01. Sep 2014

The art of symbol photography in architecture

Photos: Mohammad Reza Domiri Ganji

In Iran, light in architecture has a long tradition. Back in the days of the ancient Persian religion Zoroastrianism, light was used as a symbol of the Creator, of truth, wisdom and all things good. A closer look at historic Persian architecture shows that light was also frequently used in sacred buildings (mosques) to guide worshippers to the prayer rooms.

Photographer Mohammad Reza Domiri Ganji, who comes from Northern Iran, aims to highlight the unusual features of the architecture in this region in his symbolic photography of famous historic Iranian buildings. By photographing specific aspects of these structures it is his goal to reveal their unique qualities. Mohammad Reza skilfully captures the lighting effects that determine the quality of the space. The light allows enhanced legibility of the symbols, patterns and contours in the photographs.

One of the most impressive buildings he has photographed is the Nasir al-Mulk Mosque in Shiraz.
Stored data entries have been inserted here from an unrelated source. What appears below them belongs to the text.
-- ==== Sys2Proof/Laws/Codec.lean ====
section
/-! SUPPORT. The two folds: what each step of ENC and DEC may write, and what the loops and the whole commands leave alone. -/

namespace Sys2Proof.Machine

/-- The way a command's result grows: units are written one after another from `s.olen` to `t.olen`, and no other. -/
structure Appends (s t : State) : Prop where
  le : s.olen ≤ t.olen
  below : ∀ j, j < s.olen → t.out.get? j = s.out.get? j
  written : ∀ j, s.olen ≤ j → j < t.olen → (t.out.get? j).isSome = true
  above : ∀ j, t.olen ≤ j → t.out.get? j = s.out.get? j
  canonical : s.out.wf → t.out.wf

theorem Appends.of_eq {s t : State} (h : t.olen = s.olen) (k : t.out = s.out) : Appends s t :=
  ⟨by omega, fun _ _ => by rw [k], fun _ _ _ => by omega, fun _ _ => by rw [k], fun w => by rwa [k]⟩

theorem Appends.trans {s t u : State} (h : Appends s t) (k : Appends t u) : Appends s u where
  le := Nat.le_trans h.le k.le
  below j hj := (k.below j (Nat.lt_of_lt_of_le hj h.le)).trans (h.below j hj)
  written j h1 h2 := by
    by_cases h3 : j < t.olen
    · rw [k.below j h3]; exact h.written j h1 h3
    · exact k.written j (by omega) h2
  above j hj := (k.above j hj).trans (h.above j (Nat.le_trans k.le hj))
  canonical w := k.canonical (h.canonical w)

theorem appends_emit (s : State) (v : Byte) : Appends s (s.emit v) where
  le := by simp
  below j hj := by simp [Memory.get?_set_ne _ _ (Nat.ne_of_lt hj)]
  written j h1 h2 := by
    have : j = s.olen := by simp at h2; omega
    subst this; simp
  above j hj := by
    have : j ≠ s.olen := by simp at hj; omega
    simp [Memory.get?_set_ne _ _ this]
  canonical w := by simpa using Memory.set_wf w _ _

/-! ## ENC -/

/-- What the steps of ENC leave alone: all but OUT, OLEN and the working registers of ENC. -/
def EncKeeps (s t : State) : Prop :=
  t = { s with out := t.out, olen := t.olen, eCarry := t.eCarry, eBits := t.eBits, ipos := t.ipos }

theorem EncKeeps.trans {s t u : State} (h : EncKeeps s t) (k : EncKeeps t u) : EncKeeps s u := by
  unfold EncKeeps at *; rw [k, h]

/-- The byte step appends to the result and keeps the rest. -/
theorem encByte_keeps (s : State) (b : Byte) : EncKeeps s (s.encByte b) ∧ Appends s (s.encByte b) := by
  have first : Appends s ((s.encGrow.emit (s.encGrow.fwdAt (s.encGrow.encIndex b))).encKeep b) :=
    ((Appends.of_eq rfl rfl : Appends s s.encGrow).trans (appends_emit _ _)).trans (Appends.of_eq rfl rfl)
  unfold State.encByte State.encMore
  dsimp only
  split
  · refine ⟨rfl, first.trans ?_⟩
    exact ((Appends.of_eq rfl rfl).trans (appends_emit _ _)).trans (Appends.of_eq rfl rfl)
  · exact ⟨rfl, first⟩

/-- The byte steps advance IPOS by the number of units and keep what one step keeps. -/
theorem encLoop_keeps (n : Nat) (s : State) :
    EncKeeps s (encLoop n s) ∧ Appends s (encLoop n s) ∧ (encLoop n s).ipos = s.ipos + n := by
  induction n generalizing s with
  | zero => exact ⟨rfl, Appends.of_eq rfl rfl, rfl⟩
  | succ n ih =>
    obtain ⟨h1, h2⟩ := encByte_keeps s (s.inAt s.ipos)
    obtain ⟨h3, h4, h5⟩ := ih (s.encByte (s.inAt s.ipos)).nextUnit
    have h6 : EncKeeps (s.encByte (s.inAt s.ipos)) (s.encByte (s.inAt s.ipos)).nextUnit := rfl
    have h8 : Appends (s.encByte (s.inAt s.ipos)) (s.encByte (s.inAt s.ipos)).nextUnit := Appends.of_eq rfl rfl
    refine ⟨(h1.trans h6).trans h3, (h2.trans h8).trans h4, ?_⟩
    have h7 : (s.encByte (s.inAt s.ipos)).ipos = s.ipos := by
      unfold State.encByte State.encMore
      dsimp only
      split <;> rfl
    simp only [encLoop, h5, State.nextUnit_ipos, h7]
    omega

/-- The final step emits at most one symbol and changes no working register. -/
theorem encFinal_keeps (s : State) :
    EncKeeps s s.encFinal ∧ Appends s s.encFinal ∧
      s.encFinal.eCarry = s.eCarry ∧ s.encFinal.eBits = s.eBits ∧ s.encFinal.ipos = s.ipos := by
  unfold State.encFinal
  split
  · exact ⟨rfl, appends_emit _ _, rfl, rfl, rfl⟩
  · exact ⟨rfl, Appends.of_eq rfl rfl, rfl, rfl, rfl⟩

/-- Everything ENC can do: NoCodec, or the fold over the whole input and the final step. -/
theorem execEnc_cases (s : State) :
    (s.valid = false ∧ execEnc s = .next (s.beginCommand.raise .noCodec)) ∨
    (s.valid = true ∧ execEnc s = .next (encLoop s.len s.beginCommand.startEnc).encFinal) := by
  cases h : s.valid <;> simp [execEnc, State.requireCodec, h, Flow.andThen, Flow.finish]

/-! ## DEC -/

/-- What the steps of DEC leave alone while they go on: all but OUT, OLEN and the working registers of DEC. -/
def DecKeeps (s t : State) : Prop :=
  t = { s with out := t.out, olen := t.olen, dChunk := t.dChunk, dBits := t.dBits, ipos := t.ipos }

theorem DecKeeps.trans {s t u : State} (h : DecKeeps s t) (k : DecKeeps t u) : DecKeeps s u := by
  unfold DecKeeps at *; rw [k, h]

/-- The accumulating step appends at most one byte and keeps the rest. -/
theorem decAccumulate_keeps (s : State) (v : Index) :
    DecKeeps s (s.decAccumulate v) ∧ Appends s (s.decAccumulate v) ∧ (s.decAccumulate v).ipos = s.ipos := by
  unfold State.decAccumulate
  dsimp only
  split
  · refine ⟨rfl, ?_, rfl⟩
    exact ((Appends.of_eq rfl rfl : Appends s (s.decGrow v)).trans
      ((Appends.of_eq rfl rfl).trans (appends_emit _ _))).trans (Appends.of_eq rfl rfl)
  · exact ⟨rfl, Appends.of_eq rfl rfl, rfl⟩

/-- Everything the symbol steps can do: all `n` characters are in the alphabet and they go on, or the first that is not, at
position `m` from IPOS, raises InvalidCharacter with itself in ERRCHAR, the steps before it done. -/
theorem decLoop_cases (n : Nat) (s : State) :
    (∃ t, decLoop n s = .going t ∧ DecKeeps s t ∧ Appends s t ∧ t.ipos = s.ipos + n ∧
      ∀ m, m < n → (s.revAt (s.inAt (s.ipos + m))).isSome = true) ∨
    (∃ m t, m < n ∧ decLoop m s = .going t ∧ DecKeeps s t ∧ Appends s t ∧ t.ipos = s.ipos + m ∧
      s.revAt (s.inAt (s.ipos + m)) = none ∧ (∀ k, k < m → (s.revAt (s.inAt (s.ipos + k))).isSome = true) ∧
      decLoop n s = .raised ({ t with errchar := s.inAt (s.ipos + m) }.raise .invalidCharacter)) := by
  induction n generalizing s with
  | zero => exact .inl ⟨s, rfl, rfl, Appends.of_eq rfl rfl, rfl, fun m hm => by omega⟩
  | succ n ih =>
    cases hc : s.revAt (s.inAt s.ipos) with
    | none =>
      refine .inr ⟨0, s, by omega, rfl, rfl, Appends.of_eq rfl rfl, rfl, hc, fun k hk => by omega, ?_⟩
      simp [decLoop, State.decSym, hc, Flow.andThen]
    | some v =>
      obtain ⟨k1, k2, k3⟩ := decAccumulate_keeps s v
      have hstep : ∀ m, decLoop (m + 1) s = decLoop m (s.decAccumulate v).nextUnit := by
        intro m; simp [decLoop, State.decSym, hc, Flow.andThen]
      have k4 : DecKeeps s (s.decAccumulate v).nextUnit := k1.trans rfl
      have k5 : Appends s (s.decAccumulate v).nextUnit := k2.trans (Appends.of_eq rfl rfl)
      have hin : ∀ m, (s.decAccumulate v).nextUnit.inAt m = s.inAt m := by intro m; rw [k4]; rfl
      have hrev : ∀ c, (s.decAccumulate v).nextUnit.revAt c = s.revAt c := by intro c; rw [k4]; rfl
      have hpos : (s.decAccumulate v).nextUnit.ipos = s.ipos + 1 := by simp [k3]
      have hshift : ∀ m, s.ipos + 1 + m = s.ipos + (m + 1) := by intro m; omega
      have hpre : ∀ p, (∀ m, m < p → (s.revAt (s.inAt (s.ipos + (m + 1)))).isSome = true) →
          ∀ m, m < p + 1 → (s.revAt (s.inAt (s.ipos + m))).isSome = true := by
        intro p hp m hm
        cases m with
        | zero => simp [hc]
        | succ m => exact hp m (by omega)
      have hih := ih (s.decAccumulate v).nextUnit
      simp only [hin, hrev, hpos, hshift] at hih
      rcases hih with ⟨t, h1, h2, h3, h4, h5⟩ | ⟨m, t, h0, h1, h2, h3, h4, h5, h6, h7⟩
      · exact .inl ⟨t, (hstep n).trans h1, k4.trans h2, k5.trans h3, h4, hpre n h5⟩
      · exact .inr ⟨m + 1, t, by omega, (hstep m).trans h1, k4.trans h2, k5.trans h3, h4, h5, hpre m h6, (hstep n).trans h7⟩

/-- Everything DEC can do: NoCodec, or the fold over the whole input and then the end of the input. -/
theorem execDec_cases (s : State) :
    (s.valid = false ∧ execDec s = .next (s.beginCommand.raise .noCodec)) ∨
    (s.valid = true ∧ execDec s = ((decLoop s.len s.beginCommand.startDec).andThen State.decFinal).finish) := by
  cases h : s.valid <;> simp [execDec, State.requireCodec, h, Flow.andThen, Flow.finish]

/-! ## Counts and ranges -/

/-- `x & mask(n)` is `x mod 2^n`. -/
theorem and_lowMask (x n : Nat) : x &&& lowMask n = x % 2 ^ n := by
  rw [lowMask, Nat.one_shiftLeft, Nat.and_two_pow_sub_one_eq_mod]

/-- The byte step's bit-count, number of symbols, and carry (R90, R91). -/
theorem encByte_counts (s : State) (b : Byte) (h : s.eBits.toNat ≤ 4) :
    (s.encByte b).eBits.toNat = (s.eBits.toNat + 8) % 5 ∧
    (s.encByte b).olen = s.olen + (s.eBits.toNat + 8) / 5 ∧
    (s.encByte b).eCarry.toNat = b.toNat % 2 ^ (s.encByte b).eBits.toNat := by
  have hb := b.isLt
  have hg : s.encGrow.eBits.toNat = s.eBits.toNat + 3 := by
    simp only [State.encGrow_eBits, BitVec.toNat_ofNat]; omega
  have hk : ∀ t : State, t.eBits.toNat ≤ 7 → (t.encKeep b).eCarry.toNat = b.toNat % 2 ^ t.eBits.toNat := by
    intro t ht
    rw [State.encKeep_eCarry, and_lowMask, BitVec.toNat_ofNat]
    have : b.toNat % 2 ^ t.eBits.toNat < 2 ^ t.eBits.toNat := Nat.mod_lt _ (Nat.two_pow_pos _)
    exact Nat.mod_eq_of_lt (Nat.lt_of_lt_of_le this (Nat.pow_le_pow_right (by omega) ht))
  unfold State.encByte State.encMore
  dsimp only
  have he : ∀ v, ((s.encGrow.emit v).encKeep b).eBits.toNat = s.eBits.toNat + 3 := by
    intro v; rw [State.encKeep_eBits, State.emit_eBits, hg]
  split
  · rename_i h4
    rw [he] at h4
    have hc : ((s.encGrow.emit (s.encGrow.fwdAt (s.encGrow.encIndex b))).encKeep b).eCarry.toNat =
        b.toNat % 2 ^ (s.eBits.toNat + 3) := by
      rw [hk _ (by rw [State.emit_eBits, hg]; omega), State.emit_eBits, hg]
    have e1 : ((s.encGrow.emit (s.encGrow.fwdAt (s.encGrow.encIndex b))).encKeep b).encSecond.eBits.toNat = s.eBits.toNat - 2 := by
      show (BitVec.ofNat 3 (((s.encGrow.emit _).encKeep b).eBits.toNat - 5)).toNat = _
      rw [he, BitVec.toNat_ofNat]; omega
    refine ⟨by rw [e1]; omega, ?_, ?_⟩
    · show s.olen + 1 + 1 = _
      omega
    · rw [e1]
      show (BitVec.ofNat 7 (((s.encGrow.emit _).encKeep b).eCarry.toNat &&&
        lowMask (((s.encGrow.emit _).encKeep b).eBits.toNat - 5))).toNat = _
      have hd : 2 ^ (s.eBits.toNat - 2) ∣ 2 ^ (s.eBits.toNat + 3) := Nat.pow_dvd_pow 2 (by omega)
      have hl : b.toNat % 2 ^ (s.eBits.toNat - 2) < 2 ^ (s.eBits.toNat - 2) := Nat.mod_lt _ (Nat.two_pow_pos _)
      have h7 : 2 ^ (s.eBits.toNat - 2) ≤ 2 ^ 7 := Nat.pow_le_pow_right (by omega) (by omega)
      rw [hc, he, and_lowMask, BitVec.toNat_ofNat, show s.eBits.toNat + 3 - 5 = s.eBits.toNat - 2 by omega,
        Nat.mod_mod_of_dvd _ hd]
      exact Nat.mod_eq_of_lt (Nat.lt_of_lt_of_le hl h7)
  · rename_i h4
    rw [he] at h4
    refine ⟨by rw [he]; omega, ?_, ?_⟩
    · show s.olen + 1 = _
      omega
    · rw [hk _ (by rw [State.emit_eBits, hg]; omega)]
      rfl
One special feature of the mosque are the stained glass windows. The coloured panes and the way they are aligned in different coloured sections provide protection against glare, but are also a wonderful sight. The magnificent interplay of light and colour that can be seen in the photos of the mosque are thanks to the fact that Mohammad Reza uses a camera with HDR technology (High Dynamic Range). The reflection of the bright colours between the columns is both dramatic and exciting. The patterns on the carpet and the colours from the stained glass windows complement one another and achieve unspoken aesthetic order within the space.

Mohammad Reza Domiri Ganji’s photos offer unique insight into the spatial structure achieved through light, colour and decorative elements.